I ran this messy command pipe to gauge an estimate of how large the deltas are between my PleX server writing logs to tell what I should set the staleSeconds variable to. I saw no deltas over 15 minutes for the currently running plex pid so set the timeout as that for an assumption of healthy operation.

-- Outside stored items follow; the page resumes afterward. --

/-- Which posted updates the memory subsystem performs at a boundary, and which wait (R130, R131, I17): an update that
overlaps no older waiting one may be performed, as a free value decides. -/
def raoTick (draw : Nat) (waiting : List Nat) : List RaoEntry → List RaoEntry × List RaoEntry
  | [] => ([], [])
  | e :: r =>
    if !overlaps e.bytes waiting && Config.raoPerforms draw then
      (e :: (raoTick (draw + 1) waiting r).1, (raoTick (draw + 1) waiting r).2)
    else ((raoTick (draw + 1) (e.bytes ++ waiting) r).1, e :: (raoTick (draw + 1) (e.bytes ++ waiting) r).2)

/-- The memory subsystem acts, if anything is posted. -/
def State.raoStep (s : State) : State :=
  match s.rao with
  | [] => s
  | l => { s with mem := raoPerformAll s.mem (raoTick s.draws [] l).1, rao := (raoTick s.draws [] l).2
                  monitor := s.monitor.stored (raoBytes (raoTick s.draws [] l).1), draws := s.draws + l.length }

/-! ### Linear addresses (R122, R123) -/

/-- A segment register. -/
def State.segReg (s : State) : Seg → SegReg
  | .es => s.sys.segs.es | .cs => s.sys.segs.cs | .ss => s.sys.segs.ss
  | .ds => s.sys.segs.ds | .fs => s.sys.segs.fs | .gs => s.sys.segs.gs

/-- Canonical form (R123): bits 63 to LINADDR-1 are all equal. -/
def canonical (c : Cfg) (la : W64) : Bool :=
  decide (-(2 ^ (linAddr c - 1) : Int) ≤ la.toInt) && decide (la.toInt < 2 ^ (linAddr c - 1))

/-- The linear address of an offset: in 64-bit mode only FS and GS have a base (R122). Elsewhere the sum is cut to 32 bits, and
the later bytes of an operand that crosses 2^32 are not wrapped again: DESIGN CHOICE, the spec does not say what happens there
(notes/assumptions/10.md). -/
def State.linear (s : State) (seg : Seg) (off : W64) : W64 :=
  if s.is64 then
    match seg with
    | .fs => s.sys.segs.fs.base + off
    | .gs => s.sys.segs.gs.base + off
    | _ => off
  else ((((s.segReg seg).base + off).setWidth 32).setWidth 64)

/-- The exception of an illegal address: #SS through SS, #GP otherwise (R822, R824). -/
def segTrap (s : State) (seg : Seg) : Trap := if seg = .ss then ssTrap s else gpTrap s

/-- Real-address and virtual-8086 mode, whose effective address space is 0 to FFFFH (R123, R406). -/
def State.smallSpace (s : State) : Bool := s.mode == .real || s.mode == .v86

/-- The canonical check, or outside 64-bit mode the segment checks, for `n` bytes (R123); answers the linear address. -/
def checkLinear (s : State) (seg : Seg) (off : W64) (n : Nat) (write : Bool) : Except Trap W64 :=
  let la := s.linear seg off
  if s.is64 then
    if canonical s.cfg la && canonical s.cfg (la + BitVec.ofNat 64 (n - 1)) then .ok la else .error (segTrap s seg)
  else
    let g := s.segReg seg
    if !g.usable then .error (segTrap s seg)
    else if write && !g.writable then .error (gpTrap s)
    else if g.limit.toNat < off.toNat + (n - 1) then .error (segTrap s seg)
    else if s.smallSpace && decide (0xFFFF < off.toNat + (n - 1)) then .error (gpTrap s)
    else .ok la

/-- Alignment checking is enabled (R826). -/
def State.acEnabled (s : State) : Bool := bitAt s.sys.cr0 18 && bitAt s.rflags 18 && s.cpl == 3

/-- An address is a multiple of `n`. -/
def aligned (la : W64) (n : Nat) : Bool := la.toNat % n == 0

/-! ### Translation (R124, D2) -/

/-- Kinds of access. -/
inductive Access where
  | read | write | fetch
  deriving DecidableEq, Repr
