-- ==== Sys2Proof/Machine/Operands.lean ====
section
/-! DEFINITION. Operand forms: effective addresses (20_memory.md R122, 30_encoding.md R163), sibmem (R171), general-register
sizes (R172), vector registers (R38), opmasks (R39). -/

namespace Sys2Proof.Machine

/-! ### Memory operands -/

/-- Reduce an address to the address size (R122, R163). -/
def truncAddr (asz : AddrSize) (a : W64) : W64 :=
  match asz with
  | .a64 => a
  | .a32 => (a.setWidth 32).setWidth 64
  | .a16 => (a.setWidth 16).setWidth 64

/-- The value of a base (R122): none is zero, RIP-relative is the address of the next instruction. -/
def State.baseVal (s : State) : MemBase → W64
  | .none => 0
  | .reg g => s.reg g
  | .rip => s.nextRip

/-- The value of a scaled index. -/
def State.indexVal (s : State) (m : MemOp) : W64 :=
  match m.index with
  | some g => s.reg g <<< m.scale.val
  | none => 0

/-- The effective address (R122). -/
def State.ea (s : State) (m : MemOp) : W64 :=
  truncAddr m.asz (s.baseVal m.base + s.indexVal m + m.disp.signExtend 64)

/-- The segment of a memory operand (R122, R824). -/
def segOf (m : MemOp) : Seg :=
  match m.seg with
  | some g => g
  | none =>
    match m.base with
    | .reg .rsp => .ss
    | .reg .rbp => .ss
    | _ => .ds

/-- Load `n` bytes of a memory operand. -/
def loadOp (m : MemOp) (n : Nat) (ac : Bool) : Act (List Byte) := do
  memRead (segOf m) ((← get).ea m) n ac

/-- Store the bytes of a memory operand. -/
def storeOp (m : MemOp) (bs : List Byte) (ac : Bool) : Act Unit := do
  memWrite (segOf m) ((← get).ea m) bs ac

/-! ### General registers (R172) -/

/-- Bytes of `ry`. -/
def raoWidth : RaoSize → Nat
  | .o32 => 4 | .o64 => 8

/-- Bytes of `rv`. -/
def opWidth : OpSize → Nat
  | .o16 => 2 | .o32 => 4 | .o64 => 8

/-- Write a result of an operand size (R422). -/
def State.setRegSized (s : State) (sz : OpSize) (g : Gpr) (v : W64) : State :=
  match sz with
  | .o16 => s.setReg16 g (v.setWidth 16)
  | .o32 => s.setReg32 g (v.setWidth 32)
  | .o64 => s.setReg g v

/-! ### Vector registers -/

/-- The low `n` bits of a register value, the rest zero: DEST[MAXVL-1:VL] := 0 (R38). -/
def lowBits (n : Nat) (v : W512) : W512 := v &&& BitVec.ofNat 512 (2 ^ n - 1)

/-- Dword `j` of a vector (R11). -/
def dwordAt (v : W512) (j : Nat) : W32 := v.extractLsb' (32 * j) 32

/-- Word `j` of a vector (R11). -/
def wordAt (v : W512) (j : Nat) : BitVec 16 := v.extractLsb' (16 * j) 16

/-- Byte `j` of a vector (R11). -/
def byteAt (v : W512) (j : Nat) : Byte := v.extractLsb' (8 * j) 8

/-- The vector whose dword `j` is `f j`, for `j` below `n`; the rest is zero. -/
def ofDwords (n : Nat) (f : Nat → W32) : W512 :=
  (List.range n).foldl (fun v j => v ||| ((f j).setWidth 512 <<< (32 * j))) 0

/-- The vector whose word `j` is `f j`, for `j` below `n`; the rest is zero. -/
def ofWords (n : Nat) (f : Nat → BitVec 16) : W512 :=
  (List.range n).foldl (fun v j => v ||| ((f j).setWidth 512 <<< (16 * j))) 0

/-- A vector from its bytes, least significant first (R120). -/
def ofBytes (bs : List Byte) : W512 := leVal 512 bs

/-- Element `j` takes part: no writemask is k0 (R39, R424). -/
def State.maskBit (s : State) (k : KReg) (j : Nat) : Bool := k == 0 || bitAt (s.kreg k) j

end Sys2Proof.Machine
end

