-- ==== Sys2Proof/Machine/Movrs.lean ====
section
/-! DEFINITION. MOVRS, VMOVRSB/W/D/Q and PREFETCHRST2 (44_movrs_prefetchrst2.md): plain loads, the hint has no effect (R430). -/

namespace Sys2Proof.Machine

/-! ### Scalar loads (R421 to R423) -/

/-- The #UD conditions of class Legacy-MOVRS (R423). -/
def movrsOk (s : State) : Bool := s.is64 && hasMovrs s.cfg

/-- MOVRS r8, m8 (R421). -/
def movrsByte (d : Reg8) (m : MemOp) : Act Unit := do
  need (movrsOk (← get)) udTrap
  let bs ← loadOp m 1 true
  modify (·.setReg8 d (bs.headD 0))

/-- MOVRS rv, mv (R422). -/
def movrsWide (sz : OpSize) (d : Gpr) (m : MemOp) : Act Unit := do
  need (movrsOk (← get)) udTrap
  let bs ← loadOp m (opWidth sz) true
  modify (·.setRegSized sz d (leVal 64 bs))

/-- MOVRS r8, m8. -/
def execMovrsB (d : Reg8) (m : MemOp) (s : State) : Host.Outcome State Fault Refusal := settle (movrsByte d m) s

/-- MOVRS rv, mv. -/
def execMovrsV (sz : OpSize) (d : Gpr) (m : MemOp) (s : State) : Host.Outcome State Fault Refusal :=
  settle (movrsWide sz d m) s

/-! ### Vector loads (R424 to R429) -/

/-- State that EVEX instructions need enabled (R429): CR4.OSXSAVE, XCR0[7:5] = 111b, XCR0[2:1] = 11b. -/
def evexEnabled (s : State) : Bool := bitAt s.sys.cr4 18 && (s.sys.xcr0 &&& 0xE6 == 0xE6)

/-- The vector length is supported: its own bit of leaf 24H (R342, R424). -/
def vlSupported (c : Cfg) (vl : Nat) : Bool :=
  if vl = 512 then featB c 0x24 0 18 else if vl = 256 then featB c 0x24 0 17 else featB c 0x24 0 16

/-- The #UD conditions of the VMOVRS forms (R424, R429). -/
def vmovrsOk (s : State) (vl : Nat) : Bool :=
  s.is64 && evexEnabled s && hasMovrs s.cfg && hasAvx102 s.cfg && vlSupported s.cfg vl

/-- The element numbers that take part. -/
def activeElems (s : State) (k : KReg) (kl : Nat) : List Nat := (List.range kl).filter (s.maskBit k)

/-- The canonical check of each unmasked element (R424: masked-off elements do not fault). -/
def checkElems (s : State) (seg : Seg) (off : W64) (eb : Nat) : List Nat → Except Trap Unit
  | [] => .ok ()
  | j :: r => do
    let _ ← checkLinear s seg (off + BitVec.ofNat 64 (j * eb)) eb false
    checkElems s seg off eb r

/-- The physical bytes of each unmasked element. -/
def translateElems (s : State) (la : W64) (eb : Nat) : List Nat → Except Trap (List (List Nat))
  | [] => .ok []
  | j :: r => do
    let as ← translateBytes s .read false eb (la + BitVec.ofNat 64 (j * eb))
    .ok (as :: (← translateElems s la eb r))

/-- All checks of a masked vector load (R121, R424, R429, R826): answers each unmasked element's physical bytes. The unit of alignment
for #AC(0) is the whole vector, `n` bytes: the spec gives none for vectors (DESIGN CHOICE, notes/assumptions/28.md). -/
def vectorAccess (s : State) (seg : Seg) (off : W64) (eb n : Nat) (l : List Nat) : Except Trap (List (List Nat)) := do
  checkElems s seg off eb l
  if !l.isEmpty && s.acEnabled && !aligned (s.linear seg off) n then .error acTrap
  else translateElems s (s.linear seg off) eb l

/-- The element values by number: an unmasked element takes the loaded value, another stays or is zeroed (R424). -/
def mergeElem (old : W512) (e : Nat) (z : Bool) (vals : List (Nat × W64)) (j : Nat) : W64 :=
  match vals.find? (fun p => p.1 == j) with
  | some p => p.2
  | none => if z then 0 else (old.extractLsb' (e * j) e).setWidth 64

/-- A vector from `kl` elements of `e` bits; the bits above are zero. -/
def ofElems (kl e : Nat) (f : Nat → W64) : W512 :=
  (List.range kl).foldl (fun v j => v ||| (((f j).setWidth e).setWidth 512 <<< (e * j))) 0

/-- The common operation of R424: `e` bits an element, `vl` bits the vector. -/
def vmovrs (e vl : Nat) (d : VReg) (k : KReg) (z : Bool) (m : MemOp) : Act Unit := do
  let s ← get
  need (vmovrsOk s vl) udTrap
  need (!bitAt s.sys.cr0 3) nmTrap
  let l := activeElems s k (vl / e)
  let as ← liftE (vectorAccess s (segOf m) (s.ea m) (e / 8) (vl / 8) l)
  modify (·.raoForce as.flatten)
  modify (fun t => t.setZmm d (ofElems (vl / e) e
    (mergeElem (t.zmm d) e z (l.zip (as.map (fun a => leVal 64 (readBytes t.mem a)))))))

/-- VMOVRSB, 128 bits (R425). -/
def execVmovrsB128 (d : VReg) (k : KReg) (z : Bool) (m : MemOp) (s : State) : Host.Outcome State Fault Refusal :=
  settle (vmovrs 8 128 d k z m) s

/-- VMOVRSB, 256 bits (R425). -/
def execVmovrsB256 (d : VReg) (k : KReg) (z : Bool) (m : MemOp) (s : State) : Host.Outcome State Fault Refusal :=
  settle (vmovrs 8 256 d k z m) s

/-- VMOVRSB, 512 bits (R425). -/
def execVmovrsB512 (d : VReg) (k : KReg) (z : Bool) (m : MemOp) (s : State) : Host.Outcome State Fault Refusal :=
  settle (vmovrs 8 512 d k z m) s

/-- VMOVRSW, 128 bits (R426). -/
def execVmovrsW128 (d : VReg) (k : KReg) (z : Bool) (m : MemOp) (s : State) : Host.Outcome State Fault Refusal :=
  settle (vmovrs 16 128 d k z m) s

/-- VMOVRSW, 256 bits (R426). -/
def execVmovrsW256 (d : VReg) (k : KReg) (z : Bool) (m : MemOp) (s : State) : Host.Outcome State Fault Refusal :=
  settle (vmovrs 16 256 d k z m) s

/-- VMOVRSW, 512 bits (R426). -/
def execVmovrsW512 (d : VReg) (k : KReg) (z : Bool) (m : MemOp) (s : State) : Host.Outcome State Fault Refusal :=
  settle (vmovrs 16 512 d k z m) s

/-- VMOVRSD, 128 bits (R427). -/
def execVmovrsD128 (d : VReg) (k : KReg) (z : Bool) (m : MemOp) (s : State) : Host.Outcome State Fault Refusal :=
  settle (vmovrs 32 128 d k z m) s

/-- VMOVRSD, 256 bits (R427). -/
def execVmovrsD256 (d : VReg) (k : KReg) (z : Bool) (m : MemOp) (s : State) : Host.Outcome State Fault Refusal :=
  settle (vmovrs 32 256 d k z m) s

/-- VMOVRSD, 512 bits (R427). -/
def execVmovrsD512 (d : VReg) (k : KReg) (z : Bool) (m : MemOp) (s : State) : Host.Outcome State Fault Refusal :=
  settle (vmovrs 32 512 d k z m) s

/-- VMOVRSQ, 128 bits (R428). -/
def execVmovrsQ128 (d : VReg) (k : KReg) (z : Bool) (m : MemOp) (s : State) : Host.Outcome State Fault Refusal :=
  settle (vmovrs 64 128 d k z m) s

/-- VMOVRSQ, 256 bits (R428). -/
def execVmovrsQ256 (d : VReg) (k : KReg) (z : Bool) (m : MemOp) (s : State) : Host.Outcome State Fault Refusal :=
  settle (vmovrs 64 256 d k z m) s

/-- VMOVRSQ, 512 bits (R428). -/
def execVmovrsQ512 (d : VReg) (k : KReg) (z : Bool) (m : MemOp) (s : State) : Host.Outcome State Fault Refusal :=
  settle (vmovrs 64 512 d k z m) s

/-! ### PREFETCHRST2 (R432) -/

/-- PREFETCHRST2 (R432): a hint without architectural effect, whatever the address. -/
def prefetchHint (_m : MemOp) : Act Unit := pure ()

/-- PREFETCHRST2. -/
def execPrefetchrst2 (m : MemOp) (s : State) : Host.Outcome State Fault Refusal := settle (prefetchHint m) s

end Sys2Proof.Machine
end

$ cat /var/lib/plex/Plex\ Media\ Server/Logs/Plex\ Media\ Server.*.log | cut -d' ' -f1,2,3,4,5 | cut -d':' -f1,2 | sort -u | while read line ; do date -d"$line" +%s; done | while read line ; do [ -z "$last" ] && last=$line ; echo $(($line - $last)) ; last=$line; done| sort -u -V

There may be smarter ways to detect this crash but I’ll think about those at a later date (e.g. cURLing the main page for a timely response maybe a viable health-check option. Though may require a valid login to actually see the main page.)